Since its appearance on the European philosophical landscape two
and a half centuries ago, the aesthetic has meant trouble. Initially
associated with judgments about the beautiful, and thus with the
discovery and the production of the harmony that obtains between
individual perceptions and universal principles, aesthetics quickly
became a crucial part of how European modernity talked not only about
the nature of representation but also the concept of the human. These
are monologues and dialogues, as Redfield suggests, that are still
taking place, and because of that they have never been more pressing,
nor more difficult to parse. In his hands, we are reminded of the degree
to which the aesthetic--whether in the eighteenth or the twenty-first
century--is neither a "discourse about the body" (as Terry
Eagleton's influential argument has it [13]), nor a case of venal disinterest in social and historical life (as McGann claims), but an
inherently unstable figure for the vexed communication between mind and
world, sensation and idea, phenomenality and cognition. It is through
that contagious rapport, which is to say through the mercurial and
substitutive movement of the figure "itself," that aesthetics
helps effect the appearance of the identification--the transport--of the
individual into the larger social and cosmic order. As Redfield argues,
aesthetics is thus the discourse that allows late eighteenth-century
thinkers to define "art as the sign of the human, the human as the
producer of itself, and history as the ongoing work of art that is
humanity" (11).
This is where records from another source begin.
/-- A trigger that starts an idle engine. -/
theorem Hub.trigFire_starts {t : Trig} (armed : (h.reed[c]).trig = some t) (start : t.doStart = true)
    (noLoad : t.doLoad = false) (written : (h.reed[c]).pmNeed = 0) (runs : (h.reed[c]).stopping = false)
    (idle : h.bit (F.REED_STAT_ACTIVE c) = false) : ((h.trigFire c).reed[c]).trig = none ∧
      (h.trigFire c).bit (F.REED_SYNC_ARM c) = false ∧ (h.trigFire c).bit (F.REED_FLAG_SYNC_DONE c) = true ∧
      (h.trigFire c).bit (F.REED_CTL_RUN c) = true ∧ (h.trigFire c).bit (F.REED_STAT_ACTIVE c) = true ∧
      ((h.trigFire c).reed[c]).start = h.now ∧ ∀ d : Fin 8, d ≠ c → (h.trigFire c).reed[d] = h.reed[d] := by
  obtain ⟨k, run⟩ : ∃ k, k = (h.fired c).on (F.REED_CTL_RUN c) := ⟨_, rfl⟩
  have step : ReedStep c [rrARM, rrSYNC_DONE, rrRUN] { h.reed[c] with trig := none } h k := by
    rw [run]
    exact (h.fired_step c (by simp) (by simp)).put (r := rrRUN) (by simp) 1
  have arm : k.bit (F.REED_SYNC_ARM c) = false := by
    rw [run]
    exact (Hub.bit_put_ne _ _ _ _ (reedFld_ne (c := c) (r := rrARM) (x := rrRUN) (by decide))).trans (h.fired_arm c)
  have done : k.bit (F.REED_FLAG_SYNC_DONE c) = true := by
    rw [run]
    exact (Hub.bit_put_ne _ _ _ _ (reedFld_ne (c := c) (r := rrSYNC_DONE) (x := rrRUN) (by decide))).trans (h.fired_done c)
  have on : k.bit (F.REED_CTL_RUN c) = true := by
    rw [run]
    exact Hub.bit_on_same _ _ rfl
  obtain ⟨trig, begun, others⟩ := k.reedStart_engine c
  rw [Hub.trigFire_start armed start noLoad written runs idle, ← run]
  refine ⟨?_, (k.reedStart_bit c rrARM (by decide)).trans arm, (k.reedStart_bit c rrSYNC_DONE (by decide)).trans done,
    (k.reedStart_bit c rrRUN (by decide)).trans on, k.reedStart_active c, begun.trans step.now,
    fun d other => (others d other).trans (step.others d other)⟩
  rw [trig, step.engine]

/-- The turn of a cluster when the Gnomon's triggers act (R115). -/
def Hub.gnomonTurn (stops : Fin 8 → Bool) (h : Hub) (c : Fin 8) : Hub :=
  if (h.reed[c]).trig.any fun t => t.gno then h.trigger c (stops c) else h

theorem exec_syncTriggerGnomon (s : State) :
    exec .syncTriggerGnomon s = s.goes ((List.finRange 8).foldl (Hub.gnomonTurn s.stops) s.hub) := rfl

theorem Hub.gnomonTurn_unarmed (stops : Fin 8 → Bool) (none_ : (h.reed[c]).trig = none) : h.gnomonTurn stops c = h := by
  rw [Hub.gnomonTurn, none_]
  rfl

/-- The one armed cluster is the one that acts. -/
theorem Hub.gnomonTurns_alone {stops : Fin 8 → Bool} (alone : ∀ d : Fin 8, d ≠ c → (h.reed[d]).trig = none)
    (kept : ∀ d : Fin 8, d ≠ c → (h.gnomonTurn stops c).reed[d] = h.reed[d]) :
    (List.finRange 8).foldl (Hub.gnomonTurn stops) h = h.gnomonTurn stops c := by
  obtain ⟨front, back, clusters⟩ := List.append_of_mem (List.mem_finRange c)
  obtain ⟨-, once, apart⟩ := List.nodup_append.mp (clusters ▸ List.nodup_finRange 8)
  have before : ∀ d ∈ front, h.gnomonTurn stops d = h := fun d mem =>
    Hub.gnomonTurn_unarmed stops (alone d (apart d mem c (List.mem_cons_self ..)))
  have after : ∀ d ∈ back, (h.gnomonTurn stops c).gnomonTurn stops d = h.gnomonTurn stops c := fun d mem => by
    have other : d ≠ c := fun e => (List.nodup_cons.mp once).1 (e ▸ mem)
    exact Hub.gnomonTurn_unarmed stops (by rw [kept d other]; exact alone d other)
  rw [clusters, List.foldl_append, List.foldl_cons, foldl_idle before, foldl_idle after]

end

end Sys2Proof.Machine
end

section
/-! PROOFS. Engines under control, assembled (O19). -/

namespace Sys2Proof.Machine

/-- Settles O19: each command by what it changes of its engine, and what the start and the end of a cycle make of that. -/
theorem reedControl : Obligations.ReedControl := by
  unfold Obligations.ReedControl
  refine ⟨?run, ?stop, ?stopped, ?flush, ?enable, ?disable, ?arm, ?disarm, ?load, ?cancel, ?gnomon⟩
  case run =>
    intro a c x s admitted written none_ drives runs idle noResume on
    refine (runs_cmdWrite rfl admitted (Hub.reedRun_idle written none_ drives idle)).mpr ?_
    have step := s.hub.runSet_step c (l := [rrRUN]) (by simp)
    obtain ⟨active, ctx⟩ := Hub.runSet_enter drives idle noResume on
    refine ⟨s.hub.runSet_run c, by rw [step.engine], active, ?_, ?_, step.silent (s.hub.runSet_out c), step.regs, step.others⟩
    · rw [ctx]
      rfl
    · rw [ctx]
      rfl
  case stop =>
    intro a c s admitted none_ runs
    refine (runs_cmdDo rfl admitted).mpr ?_
    rw [Hub.reedStop_untriggered none_]
    have step := s.hub.runCleared_step c (l := [rrRUN]) (by simp)
    exact ⟨s.hub.runCleared_run c, by rw [step.engine], Hub.runCleared_enter runs, step.silent (s.hub.runCleared_out c),
      step.regs, step.others⟩
  case stopped =>
    intro c s stops rest
    refine (runs_iff rfl).mpr ?_
    rw [Hub.reedStopped, stops, rest]
    exact s.hub.reedEnd_spec c
  case flush =>
    intro a c s admitted runs
    refine (runs_cmdDo rfl admitted).mpr ?_
    have step := s.hub.reedFlush_step c (l := [rrFLUSH]) (by simp)
    obtain ⟨done, queue, count⟩ := Hub.reedFlush_enter runs
    exact ⟨s.hub.reedFlush_pends c, by rw [step.engine], done, queue, count,
      step.registers (Hub.put_reed _ _ _) (Hub.put_out _ _ _), step.regs⟩
  case enable =>
    intro a c x s admitted clear low active run runs slot off
    refine (runs_cmdDo rfl admitted).mpr ?_
    obtain ⟨value, tc, begins⟩ := Hub.ctxEnable_enter clear low active runs run slot off
    have step : ReedStep c [rrCTXEN] s.hub.reed[c] s.hub (s.hub.ctxEnable c x) := by
      rw [Hub.ctxEnable_clear clear]
      exact (ReedStep.start c _ s.hub).put (r := rrCTXEN) (by simp) _
    refine ⟨value, ?_, ?_, step.registers ?_ ?_, step.regs⟩
    · rw [begins]
      rfl
    · rw [begins]
      rfl
    · rw [Hub.ctxEnable_clear clear, Hub.put_reed]
    · rw [Hub.ctxEnable_clear clear, Hub.put_out]
  case disable =>
    intro a c x s admitted set low active run runs slot
    refine (runs_cmdDo rfl admitted).mpr ?_
    obtain ⟨value, ends⟩ := Hub.ctxDisable_leave set low active runs run slot
    have step : ReedStep c [rrCTXEN] s.hub.reed[c] s.hub (s.hub.ctxDisable c x) := by
      rw [Hub.ctxDisable_set set]
      exact (ReedStep.start c _ s.hub).put (r := rrCTXEN) (by simp) _
    refine ⟨value, congrArg Ctx.st (step.ctx x), ends, step.registers ?_ ?_, step.regs⟩
    · rw [Hub.ctxDisable_set set, Hub.put_reed]
    · rw [Hub.ctxDisable_set set, Hub.put_out]
  case arm =>
    intro a c v s admitted noDisarm counter written due
    have bit (i : Nat) (pos : i ≠ 0) : W32.bit (v ||| 1) i = v.bit i := by
      rw [W32.bit_or_one, decide_eq_false pos, Bool.or_false]
    have written' : W32.bit (v ||| 1) 3 = true → (s.hub.reed[c]).pmNeed = 0 := by
      rw [bit 3 (by decide)]
      exact written
    refine (runs_cmdWrite rfl admitted (Hub.syncWrite_armed (by rw [W32.bit_or_one]; exact Bool.or_true _)
      ((bit 1 (by decide)).trans noDisarm) ((bit 2 (by decide)).trans counter) written' due)).mpr ?_
    rw [bit 3 (by decide), bit 4 (by decide)]
    have step := s.hub.armed_step c (v.bit 3) (v.bit 4)
    refine ⟨?_, s.hub.armed_arm c _ _, step.silent (s.hub.armed_out c _ _), step.regs, step.others⟩
    rw [step.engine]
    rfl
  case disarm =>
    intro a c s admitted
    refine (runs_cmdDo rfl admitted).mpr ?_
    have step := s.hub.disarm_step c (l := [rrARM]) (by simp)
    exact ⟨by rw [step.engine], s.hub.disarm_arm c, step.silent (s.hub.disarm_out c), step.regs, step.others⟩
  case load =>
    intro c t s armed counter due noStop noStart load
    refine (runs_iff rfl).mpr ?_
    rw [armed, Option.any_some, counter, if_neg Bool.false_ne_true, noStop, Hub.trigger_fires due]
    exact Hub.trigFire_loads armed noStart load
  case cancel =>
    intro c t s armed counter due stop
    refine (runs_iff rfl).mpr ?_
    rw [armed, Option.any_some, counter, if_neg Bool.false_ne_true, stop, Hub.trigger_stops due]
    have step := s.hub.disarm_step c (l := [rrARM]) (by simp)
    exact ⟨by rw [step.engine], s.hub.disarm_arm c, by rw [step.engine], step.silent (s.hub.disarm_out c), step.regs,
      step.others⟩
  case gnomon =>
    intro c t s armed gnomon due noStop start noLoad written runs idle alone
    refine (runs_iff (exec_syncTriggerGnomon s)).mpr ?_
    have acts : s.hub.gnomonTurn s.stops c = s.hub.trigFire c := by
      rw [Hub.gnomonTurn, armed, Option.any_some, if_pos gnomon, noStop, Hub.trigger_fires due]
    have starts := Hub.trigFire_starts armed start noLoad written runs idle
    have others : ∀ d : Fin 8, d ≠ c → (s.hub.trigFire c).reed[d] = s.hub.reed[d] := by
      obtain ⟨-, -, -, -, -, -, others⟩ := starts
      exact others
    rw [Hub.gnomonTurns_alone alone (by rw [acts]; exact others), acts]
    exact starts

end Sys2Proof.Machine
end

section
/-! PROOFS. CAN controllers: message objects, ends of requests and error counts as the frames on the bus change them
(R126-R134). -/

namespace Sys2Proof.Machine

/-! ## Message objects (R126, R128, R130) -/

theorem Can.word_setWord_other (c : Can) (j : Fin 128) {w w' : Nat} (e : w ≠ w') (v : W32) :
    (c.setWord j w' v).word j w = c.word j w :=
  Sparse.get_set_ne _ _ _ _ (by omega)

/-- What every write of an object's data words keeps, the storing of a data field keeps. -/
theorem Can.setData_ind {P : Can → Prop} {j : Fin 128} (step : ∀ c w v, 4 ≤ w → P c → P (c.setWord j w v)) {c : Can}
    (start : P c) (bs : List Byte) : P (c.setData j bs) :=
  List.foldlRecOn _ _ start fun c p i _ => step c (4 + i) _ (Nat.le_add_right 4 i) p

/-- Storing data leaves the object's header words. -/
theorem Can.setData_header (c : Can) (j : Fin 128) (bs : List Byte) {w : Nat} (header : w < 4) :
    (c.setData j bs).word j w = c.word j w :=
  Can.setData_ind (P := fun g => g.word j w = c.word j w)
    (fun g _ v data kept => (g.word_setWord_other j (Nat.ne_of_lt (header.trans_le data)) v).trans kept) rfl bs

/-- Storing data touches the message RAM alone. -/
theorem Can.setData_parts (c : Can) (j : Fin 128) (bs : List Byte) :
    c.setData j bs = { c with ram := (c.setData j bs).ram, bad := (c.setData j bs).bad } :=
  Can.setData_ind (P := fun g => g = { c with ram := g.ram, bad := g.bad })
    (fun g w v _ kept => by rw [kept]; rfl) rfl bs

/-- The code a request ends with stands in TXRES. -/
theorem Can.ended_res (c : Can) (j : Fin 128) {res : Nat} (code : res < 8) : ((c.ended j res).word j 3).bits 29 27 = res := by
  have word : (c.ended j res).word j 3 = (c.word j 3 &&& ~~~ (0x38000000#32)) ||| BitVec.ofNat 32 (res * 2 ^ 27) :=
    Can.word_setWord_same c j 3 _
  have mask : (~~~ (0x38000000#32)).toNat >>> 27 % 2 ^ (29 + 1 - 27) = 0 := by decide
  rw [word, W32.bits, BitVec.toNat_or, BitVec.toNat_and, Nat.shiftRight_or_distrib, Nat.shiftRight_and_distrib,
    Nat.or_mod_two_pow, Nat.and_mod_two_pow, mask, Nat.and_zero, Nat.zero_or, BitVec.toNat_ofNat, Nat.shiftRight_eq_div_pow]
  omega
Although sometimes characterized as the engine
whose objective is the end of history, aesthetics is a historical
discourse through and through, a word not only for "culture"
as an ideal abstraction but also for the process, unfolded incrementally
in time and often at the behest of state-sponsored institutions, of
acculturation by which the human at once claims and invents itself as
human. Not surprisingly, then, the aesthetic survives and remains
problematically at stake in our own history, this, in a variety of ways
that recall the importance and material impact of narratives of culture
and acculturation: from the privileged enclaves of the universities,
where lip service is paid to the importance of the humanities to the
formation of the citizen; to the museums, galleries, libraries, and
other cultural apparatuses constituting the infrastructure of any state
that makes claims to "modernity" and any society that
characterizes itself as "civil"; to the current dominance of
cultural studies in the academy, in which "culture" becomes
the globally ubiquitous content of a properly educated imagination, a
term that means all things to all people ... or rather to those cultural
critics who claim to speak, in a move that is nothing but aesthetic in
nature, exemplarily on behalf of the "culture" they are
studying.
As Redfield suggests, though, the aesthetic continues to make its
vexed presence felt quite beyond the university, and in vastly more
important realms, not in spite but precisely because we live in an age
of mechanical reproduction and the simulacra. Our stubborn consumptive attachments to the "sheen" of visual textures and images
represents only one way in which "auratic" experiences
continue to play out in social and psychic life, forming the unlikely
residue of what once was called "taste." But Redfield brings
his fullest interpretive efforts to bear on what he calls the phenomenon
of "the aesthetic national body"--a powerfully totalizing and
seductive figure that haunts our own age (including some American
reactions to the attacks on Washington and New York), but whose origins
can be traced to Kant's notion of "the sensus communis, to
which aesthetic judgment testifies and that it works to produce."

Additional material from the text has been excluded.